A Rove by any other name

Whatever could bring Karl Rove to an auditorium at West Henderson High School?

The White House senior advisor and deputy chief of staff won thunderous applause and standing ovations with a short appearance at the April 28 convention off the 11th District Republican Party.

The GOP’s district party chairman David Sawyer told the crowd that all he had to do was ask for Rove to visit, and the man sometimes known as “Bush’s Brain” responded with a “yes.”

But the appearance also signals an increased focus by national-level Republicans on the district, which combines parts of 15 counties, including Buncombe, Henderson and Madison, in the wake of Rep. Heath Shuler‘s 2006 election. “I think there is interest at the White House in this district,” Sawyer said. “This is still a majority Democrat-registered district,” he allowed, before asserting that “it is a Republican district.”

Rove spoke to hot-button issues like taxation and the move to withdraw troops from Iraq. Regarding the war, Rove said Democrats are “mandating failure rather than giving this a chance to work.”

Other points Rove made seemed cribbed from the official Republican playbook on national affairs, such as: “We have to fight them there so we don’t have to fight them again here,” and “[The troops] don’t need General Pelosi telling them how to win the war.”

As for the move by Congressional Democrats to submit a timeline for leaving Iraq, Rove reiterated what President Bush has said: “He’s got a veto pen,” Rove said. “It’s dead on arrival as long as George W. Bush is in the White House.”
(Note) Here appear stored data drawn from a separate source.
/-- DANSWER (R380): a placement list for a group that waits for one. -/
def execDanswer (cmd : CmdRec) (s : State) : Host.Outcome State Fault Refusal :=
  run (command [.running] (fun w c cmd =>
    match w.d.group c cmd.a2.toNat with
    | none => W.finish { w with d := w.d.countStale c } c cmd sStale 0
    | some g =>
      if g.st ≠ .queued ∨ g.asked = false ∨ g.answered.isSome = true then W.finish { w with d := w.d.countStale c } c cmd sStale 0
      else if cmd.a3.toNat % 64 ≠ 0 ∨ 2 ^ 57 ≤ cmd.a3.toNat then w.finish c cmd sBadArgument 0
      else
        match w.readHome c 0 cmd.a3.toNat (2 * g.nthreads) with
        | (.ok bs, w) =>
          W.finish { w with d := w.d.modGroup c g.gid (fun g => { g with answered := some (pieces 2 g.nthreads bs) }) } c cmd sDone 0
        | (_, w) => w.finish c cmd sBadArgument 0) cmd) s

/-! ### Retirement (R383) -/

/-- A launch completion that names a mailbox of a group is still to come: a queued record or a group that it issued. -/
def W.owesMail (w : W) (c gid : Nat) : Bool :=
  let kind4 := fun (x : Word) => bits x 63 60 == 4
  let inQueue := (w.d.ctx c).queues.any (fun q => q.2.kind == 1 && q.2.live.any (fun i =>
    q.2.issuers.look i == some gid && kind4 (BitVec.ofNat 64 (w.g64 c (q.2.entry i + 40)))))
  inQueue || w.d.groups.any (fun g => g.ctx == c && g.issuer == some gid && kind4 (vlane g.rcd 5))
/-- Nothing of a group's threads is outstanding. -/
def W.groupSettled (w : W) (g : Group) : Bool :=
  let mine := fun (t : Nat) => g.threads.contains t
  !w.d.copies.any (fun c => c.ctx == g.ctx && c.gid == g.gid) && !w.d.fwds.any (fun c => c.ctx == g.ctx && c.gid == g.gid) &&
    !w.d.colls.any (fun c => c.ctx == g.ctx && c.gid == g.gid) && !w.d.rels.any (fun r => mine r.thr) &&
    !w.d.spStores.any (fun r => mine r.thr) && !w.d.insts.any (fun p => mine p.2.thr) && !w.owesMail g.ctx g.gid

/-- GROUP_RETIRE (R383): group `b` of context `a` in DRAINING with nothing outstanding. -/
def execGroupRetire (s : State) : Host.Outcome State Fault Refusal :=
  run (fun w =>
    let c := w.d.arg.a
    match w.d.group c w.d.arg.b with
    | none => w
    | some g =>
      if g.st ≠ .draining ∨ w.groupSettled g = false then w
      else
        let d : Dev := { w.d with threads := w.d.threads.filter (fun p => !g.threads.contains p.1),
                                  groups := w.d.groups.filter (fun q => !(q.ctx == c && q.gid == g.gid)) }
        -- a group that a containment has ended completes with KERNEL (11 R335)
        let contained := ((d.ctx c).kernel (bits g.handle 7 0)).contained
        let status := if contained then lKernel else if g.failed then lFailed else lDone
        let w := W.completeRecord { w with d := d } c g.issuer g.rcd status g.gid
        w.settleKernel c (bits g.handle 7 0)) s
Rove finished with a call for more volunteers in North Carolina to buck up the efforts to regain congressional seats. “I’m here today for a reason,” he said. “I want to see a Republican House of Representatives.”

Regarding Shuler’s seat, Rove mourned the ousting of former Rep. Charles Taylor and said that Shuler’s first 100 days “feels more like 100 years.”

All in all, it was typical of the kind of speech a high-ranking politician makes to his base, confirming party-line beliefs and reinforcing the confidence of GOP voters.

When an Xpress photographer laid his cameras on the concrete for a once-over by a Secret Service dog, he asked what the canine was sniffing for. “Democrats!” replied a passing woman before she and her friend broke into laughter and walked away.